BEGIN Extracted entries
/-! ### fetched -/

@[simp] theorem State.fetched_a (s : State) : (s.fetched).a = s.a := rfl
@[simp] theorem State.fetched_f (s : State) : (s.fetched).f = s.f := rfl
@[simp] theorem State.fetched_b (s : State) : (s.fetched).b = s.b := rfl
@[simp] theorem State.fetched_c (s : State) : (s.fetched).c = s.c := rfl
@[simp] theorem State.fetched_d (s : State) : (s.fetched).d = s.d := rfl
@[simp] theorem State.fetched_e (s : State) : (s.fetched).e = s.e := rfl
@[simp] theorem State.fetched_h (s : State) : (s.fetched).h = s.h := rfl
@[simp] theorem State.fetched_l (s : State) : (s.fetched).l = s.l := rfl
@[simp] theorem State.fetched_sp (s : State) : (s.fetched).sp = s.sp := rfl
@[simp] theorem State.fetched_pc (s : State) : (s.fetched).pc = s.pc + 1 := rfl
@[simp] theorem State.fetched_bus (s : State) : (s.fetched).bus = s.bus := rfl
@[simp] theorem State.fetched_mem (s : State) : (s.fetched).mem = s.mem := rfl
@[simp] theorem State.fetched_busLog (s : State) : (s.fetched).busLog = s.logAfter (.read s.pc) := rfl
@[simp] theorem State.fetched_lastAccess (s : State) : (s.fetched).lastAccess = some ⟨s.pc, s.busValue s.pc, .read⟩ := rfl
@[simp] theorem State.fetched_trace (s : State) : (s.fetched).trace = s.trace ++ [.read s.pc (s.busValue s.pc)] := rfl
@[simp] theorem State.fetched_callback (s : State) : (s.fetched).callback = s.callback := rfl
@[simp] theorem State.fetched_observed (s : State) : (s.fetched).observed = if s.callback then s.observed ++ [.read s.pc (s.busValue s.pc)] else s.observed := rfl
@[simp] theorem State.fetched_errors (s : State) : (s.fetched).errors = s.errors := rfl
@[simp] theorem State.fetched_wasReset (s : State) : (s.fetched).wasReset = s.wasReset := rfl
@[simp] theorem State.fetched_draws (s : State) : (s.fetched).draws = s.draws := rfl
@[simp] theorem State.reg8_fetched (r : Reg8) (s : State) : (s.fetched).reg8 r = s.reg8 r := rfl
@[simp] theorem State.reg16_fetched (rr : Reg16) (s : State) : (s.fetched).reg16 rr = s.reg16 rr := rfl
@[simp] theorem State.pair_fetched (p : StackPair) (s : State) : (s.fetched).pair p = s.pair p := rfl
@[simp] theorem State.bc_fetched (s : State) : (s.fetched).bc = s.bc := rfl
@[simp] theorem State.de_fetched (s : State) : (s.fetched).de = s.de := rfl
@[simp] theorem State.hl_fetched (s : State) : (s.fetched).hl = s.hl := rfl
@[simp] theorem State.af_fetched (s : State) : (s.fetched).af = s.af := rfl
@[simp] theorem State.flag_fetched (x : Flag) (s : State) : (s.fetched).flag x = s.flag x := rfl
@[simp] theorem State.cond_fetched (cc : Cond) (s : State) : (s.fetched).cond cc = s.cond cc := rfl
@[simp] theorem State.busMayFault_fetched (s : State) : (s.fetched).busMayFault = s.busMayFault := rfl

/-! ### What remains -/

@[simp] theorem State.busMayFault_setReg8 (r : Reg8) (v : Byte) (s : State) :
    (s.setReg8 r v).busMayFault = s.busMayFault := by cases r <;> rfl

/-- All four flags written (R23): each reads as given. -/
@[simp] theorem State.flag_setFlags (y : Flag) (z n h c : Bool) (s : State) :
    (s.setFlags z n h c).flag y = (match y with | .z => z | .n => n | .h => h | .c => c) := by
  show (packFlags z n h c &&& 0xF0).getLsbD y.bit = _
  cases y <;> cases z <;> cases n <;> cases h <;> cases c <;> decide

end Sys2Proof.Machine
end

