-- ==== Sys2Proof/Tests/Words.lean ====
section
/-! SUPPORT. Every row's word, written out bit by bit from the "encoding" of spec/opcode_table.json (operand bytes zero),
decodes to the instruction its mnemonic names (spec/30_encoding.md R101 to R103, R106 to R109). -/

namespace Sys2Proof.Tests

/-- Every word of the list, of that many bits as the table numbers them, decodes to its instruction. -/
def wordsDecode (nbits : Nat) (words : List (Nat × Instr)) : Bool :=
  words.all fun p => decodeTableWord nbits p.1 == some p.2

theorem test_words_0x : wordsDecode 8 [
    (0b00000000, .nop), (0b00000001, .ld_bc_nn 0), (0b00000010, .ld_atBC_a), (0b00000011, .inc_bc),
    (0b00000100, .inc_b), (0b00000101, .dec_b), (0b00000110, .ld_b_n 0), (0b00000111, .rlca),
    (0b00001000, .ld_atNN_sp 0), (0b00001001, .add_hl_bc), (0b00001010, .ld_a_atBC), (0b00001011, .dec_bc),
    (0b00001100, .inc_c), (0b00001101, .dec_c), (0b00001110, .ld_c_n 0), (0b00001111, .rrca)] = true := by decide

theorem test_words_1x : wordsDecode 8 [
    (0b00010000, .stop), (0b00010001, .ld_de_nn 0), (0b00010010, .ld_atDE_a), (0b00010011, .inc_de),
    (0b00010100, .inc_d), (0b00010101, .dec_d), (0b00010110, .ld_d_n 0), (0b00010111, .rla),
    (0b00011000, .jr_e 0), (0b00011001, .add_hl_de), (0b00011010, .ld_a_atDE), (0b00011011, .dec_de),
    (0b00011100, .inc_e), (0b00011101, .dec_e), (0b00011110, .ld_e_n 0), (0b00011111, .rra)] = true := by decide

theorem test_words_2x : wordsDecode 8 [
    (0b00100000, .jr_nz_e 0), (0b00100001, .ld_hl_nn 0), (0b00100010, .ld_atHLInc_a), (0b00100011, .inc_hl),
    (0b00100100, .inc_h), (0b00100101, .dec_h), (0b00100110, .ld_h_n 0), (0b00100111, .daa),
    (0b00101000, .jr_z_e 0), (0b00101001, .add_hl_hl), (0b00101010, .ld_a_atHLInc), (0b00101011, .dec_hl),
    (0b00101100, .inc_l), (0b00101101, .dec_l), (0b00101110, .ld_l_n 0), (0b00101111, .cpl)] = true := by decide

theorem test_words_3x : wordsDecode 8 [
    (0b00110000, .jr_nc_e 0), (0b00110001, .ld_sp_nn 0), (0b00110010, .ld_atHLDec_a), (0b00110011, .inc_sp),
    (0b00110100, .inc_atHL), (0b00110101, .dec_atHL), (0b00110110, .ld_atHL_n 0), (0b00110111, .scf),
    (0b00111000, .jr_c_e 0), (0b00111001, .add_hl_sp), (0b00111010, .ld_a_atHLDec), (0b00111011, .dec_sp),
    (0b00111100, .inc_a), (0b00111101, .dec_a), (0b00111110, .ld_a_n 0), (0b00111111, .ccf)] = true := by decide

theorem test_words_4x : wordsDecode 8 [
    (0b01000000, .ld_b_b), (0b01000001, .ld_b_c), (0b01000010, .ld_b_d), (0b01000011, .ld_b_e),
    (0b01000100, .ld_b_h), (0b01000101, .ld_b_l), (0b01000110, .ld_b_atHL), (0b01000111, .ld_b_a),
    (0b01001000, .ld_c_b), (0b01001001, .ld_c_c), (0b01001010, .ld_c_d), (0b01001011, .ld_c_e),
    (0b01001100, .ld_c_h), (0b01001101, .ld_c_l), (0b01001110, .ld_c_atHL), (0b01001111, .ld_c_a)] = true := by decide

theorem test_words_5x : wordsDecode 8 [
    (0b01010000, .ld_d_b), (0b01010001, .ld_d_c), (0b01010010, .ld_d_d), (0b01010011, .ld_d_e),
    (0b01010100, .ld_d_h), (0b01010101, .ld_d_l), (0b01010110, .ld_d_atHL), (0b01010111, .ld_d_a),
    (0b01011000, .ld_e_b), (0b01011001, .ld_e_c), (0b01011010, .ld_e_d), (0b01011011, .ld_e_e),
    (0b01011100, .ld_e_h), (0b01011101, .ld_e_l), (0b01011110, .ld_e_atHL), (0b01011111, .ld_e_a)] = true := by decide

theorem test_words_6x : wordsDecode 8 [
    (0b01100000, .ld_h_b), (0b01100001, .ld_h_c), (0b01100010, .ld_h_d), (0b01100011, .ld_h_e),
    (0b01100100, .ld_h_h), (0b01100101, .ld_h_l), (0b01100110, .ld_h_atHL), (0b01100111, .ld_h_a),
    (0b01101000, .ld_l_b), (0b01101001, .ld_l_c), (0b01101010, .ld_l_d), (0b01101011, .ld_l_e),
    (0b01101100, .ld_l_h), (0b01101101, .ld_l_l), (0b01101110, .ld_l_atHL), (0b01101111, .ld_l_a)] = true := by decide

theorem test_words_7x : wordsDecode 8 [
    (0b01110000, .ld_atHL_b), (0b01110001, .ld_atHL_c), (0b01110010, .ld_atHL_d), (0b01110011, .ld_atHL_e),
    (0b01110100, .ld_atHL_h), (0b01110101, .ld_atHL_l), (0b01110110, .halt), (0b01110111, .ld_atHL_a),
    (0b01111000, .ld_a_b), (0b01111001, .ld_a_c), (0b01111010, .ld_a_d), (0b01111011, .ld_a_e),
    (0b01111100, .ld_a_h), (0b01111101, .ld_a_l), (0b01111110, .ld_a_atHL), (0b01111111, .ld_a_a)] = true := by decide

theorem test_words_8x : wordsDecode 8 [
    (0b10000000, .add_a_b), (0b10000001, .add_a_c), (0b10000010, .add_a_d), (0b10000011, .add_a_e),
    (0b10000100, .add_a_h), (0b10000101, .add_a_l), (0b10000110, .add_a_atHL), (0b10000111, .add_a_a),
    (0b10001000, .adc_a_b), (0b10001001, .adc_a_c), (0b10001010, .adc_a_d), (0b10001011, .adc_a_e),
    (0b10001100, .adc_a_h), (0b10001101, .adc_a_l), (0b10001110, .adc_a_atHL), (0b10001111, .adc_a_a)] = true := by decide

theorem test_words_9x : wordsDecode 8 [
    (0b10010000, .sub_a_b), (0b10010001, .sub_a_c), (0b10010010, .sub_a_d), (0b10010011, .sub_a_e),
    (0b10010100, .sub_a_h), (0b10010101, .sub_a_l), (0b10010110, .sub_a_atHL), (0b10010111, .sub_a_a),
    (0b10011000, .sbc_a_b), (0b10011001, .sbc_a_c), (0b10011010, .sbc_a_d), (0b10011011, .sbc_a_e),
    (0b10011100, .sbc_a_h), (0b10011101, .sbc_a_l), (0b10011110, .sbc_a_atHL), (0b10011111, .sbc_a_a)] = true := by decide

theorem test_words_ax : wordsDecode 8 [
    (0b10100000, .and_a_b), (0b10100001, .and_a_c), (0b10100010, .and_a_d), (0b10100011, .and_a_e),
    (0b10100100, .and_a_h), (0b10100101, .and_a_l), (0b10100110, .and_a_atHL), (0b10100111, .and_a_a),
    (0b10101000, .xor_a_b), (0b10101001, .xor_a_c), (0b10101010, .xor_a_d), (0b10101011, .xor_a_e),
    (0b10101100, .xor_a_h), (0b10101101, .xor_a_l), (0b10101110, .xor_a_atHL), (0b10101111, .xor_a_a)] = true := by decide

theorem test_words_bx : wordsDecode 8 [
    (0b10110000, .or_a_b), (0b10110001, .or_a_c), (0b10110010, .or_a_d), (0b10110011, .or_a_e),
    (0b10110100, .or_a_h), (0b10110101, .or_a_l), (0b10110110, .or_a_atHL), (0b10110111, .or_a_a),
    (0b10111000, .cp_a_b), (0b10111001, .cp_a_c), (0b10111010, .cp_a_d), (0b10111011, .cp_a_e),
    (0b10111100, .cp_a_h), (0b10111101, .cp_a_l), (0b10111110, .cp_a_atHL), (0b10111111, .cp_a_a)] = true := by decide

theorem test_words_cx : wordsDecode 8 [
    (0b11000000, .ret_nz), (0b11000001, .pop_bc), (0b11000010, .jp_nz_nn 0), (0b11000011, .jp_nn 0),
    (0b11000100, .call_nz_nn 0), (0b11000101, .push_bc), (0b11000110, .add_a_n 0), (0b11000111, .rst_00),
    (0b11001000, .ret_z), (0b11001001, .ret), (0b11001010, .jp_z_nn 0), (0b11001100, .call_z_nn 0),
    (0b11001101, .call_nn 0), (0b11001110, .adc_a_n 0), (0b11001111, .rst_08)] = true := by decide

theorem test_words_dx : wordsDecode 8 [
    (0b11010000, .ret_nc), (0b11010001, .pop_de), (0b11010010, .jp_nc_nn 0), (0b11010011, .illegal_D3),
    (0b11010100, .call_nc_nn 0), (0b11010101, .push_de), (0b11010110, .sub_a_n 0), (0b11010111, .rst_10),
    (0b11011000, .ret_c), (0b11011001, .reti), (0b11011010, .jp_c_nn 0), (0b11011011, .illegal_DB),
    (0b11011100, .call_c_nn 0), (0b11011101, .illegal_DD), (0b11011110, .sbc_a_n 0), (0b11011111, .rst_18)] = true := by decide

theorem test_words_ex : wordsDecode 8 [
    (0b11100000, .ldh_atN_a 0), (0b11100001, .pop_hl), (0b11100010, .ldh_atC_a), (0b11100011, .illegal_E3),
    (0b11100100, .illegal_E4), (0b11100101, .push_hl), (0b11100110, .and_a_n 0), (0b11100111, .rst_20),
    (0b11101000, .add_sp_e 0), (0b11101001, .jp_hl), (0b11101010, .ld_atNN_a 0), (0b11101011, .illegal_EB),
    (0b11101100, .illegal_EC), (0b11101101, .illegal_ED), (0b11101110, .xor_a_n 0), (0b11101111, .rst_28)] = true := by decide

theorem test_words_fx : wordsDecode 8 [
    (0b11110000, .ldh_a_atN 0), (0b11110001, .pop_af), (0b11110010, .ldh_a_atC), (0b11110011, .di),
    (0b11110100, .illegal_F4), (0b11110101, .push_af), (0b11110110, .or_a_n 0), (0b11110111, .rst_30),
    (0b11111000, .ld_hl_spPlusE 0), (0b11111001, .ld_sp_hl), (0b11111010, .ld_a_atNN 0), (0b11111011, .ei),
    (0b11111100, .illegal_FC), (0b11111101, .illegal_FD), (0b11111110, .cp_a_n 0), (0b11111111, .rst_38)] = true := by decide

theorem test_words_cb_0x : wordsDecode 16 [
    (0b1100101100000000, .rlc_b), (0b1100101100000001, .rlc_c), (0b1100101100000010, .rlc_d), (0b1100101100000011, .rlc_e),
    (0b1100101100000100, .rlc_h), (0b1100101100000101, .rlc_l), (0b1100101100000110, .rlc_atHL), (0b1100101100000111, .rlc_a),
    (0b1100101100001000, .rrc_b), (0b1100101100001001, .rrc_c), (0b1100101100001010, .rrc_d), (0b1100101100001011, .rrc_e),
    (0b1100101100001100, .rrc_h), (0b1100101100001101, .rrc_l), (0b1100101100001110, .rrc_atHL), (0b1100101100001111, .rrc_a)] = true := by decide

theorem test_words_cb_1x : wordsDecode 16 [
    (0b1100101100010000, .rl_b), (0b1100101100010001, .rl_c), (0b1100101100010010, .rl_d), (0b1100101100010011, .rl_e),
    (0b1100101100010100, .rl_h), (0b1100101100010101, .rl_l), (0b1100101100010110, .rl_atHL), (0b1100101100010111, .rl_a),
    (0b1100101100011000, .rr_b), (0b1100101100011001, .rr_c), (0b1100101100011010, .rr_d), (0b1100101100011011, .rr_e),
    (0b1100101100011100, .rr_h), (0b1100101100011101, .rr_l), (0b1100101100011110, .rr_atHL), (0b1100101100011111, .rr_a)] = true := by decide

theorem test_words_cb_2x : wordsDecode 16 [
    (0b1100101100100000, .sla_b), (0b1100101100100001, .sla_c), (0b1100101100100010, .sla_d), (0b1100101100100011, .sla_e),
    (0b1100101100100100, .sla_h), (0b1100101100100101, .sla_l), (0b1100101100100110, .sla_atHL), (0b1100101100100111, .sla_a),
    (0b1100101100101000, .sra_b), (0b1100101100101001, .sra_c), (0b1100101100101010, .sra_d), (0b1100101100101011, .sra_e),
    (0b1100101100101100, .sra_h), (0b1100101100101101, .sra_l), (0b1100101100101110, .sra_atHL), (0b1100101100101111, .sra_a)] = true := by decide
END Extracted entries
*Aim of the exercise*: In the entries above, please find the line with "theorem State.flag_setFlags (y" and the line with "(0b00000000, .nop), (0b00000001, .ld_bc_nn", then write out exactly those two lines and every line between them, and nothing more.

*Exercise response*:
@[simp] theorem State.flag_setFlags (y : Flag) (z n h c : Bool) (s : State) :
    (s.setFlags z n h c).flag y = (match y with | .z => z | .n => n | .h => h | .c => c) := by
  show (packFlags z n h c &&& 0xF0).getLsbD y.bit = _
  cases y <;> cases z <;> cases n <;> cases h <;> cases c <;> decide

end Sys2Proof.Machine
end

-- ==== Sys2Proof/Tests/Words.lean ====
section
/-! SUPPORT. Every row's word, written out bit by bit from the "encoding" of spec/opcode_table.json (operand bytes zero),
decodes to the instruction its mnemonic names (spec/30_encoding.md R101 to R103, R106 to R109). -/

namespace Sys2Proof.Tests

/-- Every word of the list, of that many bits as the table numbers them, decodes to its instruction. -/
def wordsDecode (nbits : Nat) (words : List (Nat × Instr)) : Bool :=
  words.all fun p => decodeTableWord nbits p.1 == some p.2

theorem test_words_0x : wordsDecode 8 [
    (0b00000000, .nop), (0b00000001, .ld_bc_nn 0), (0b00000010, .ld_atBC_a), (0b00000011, .inc_bc),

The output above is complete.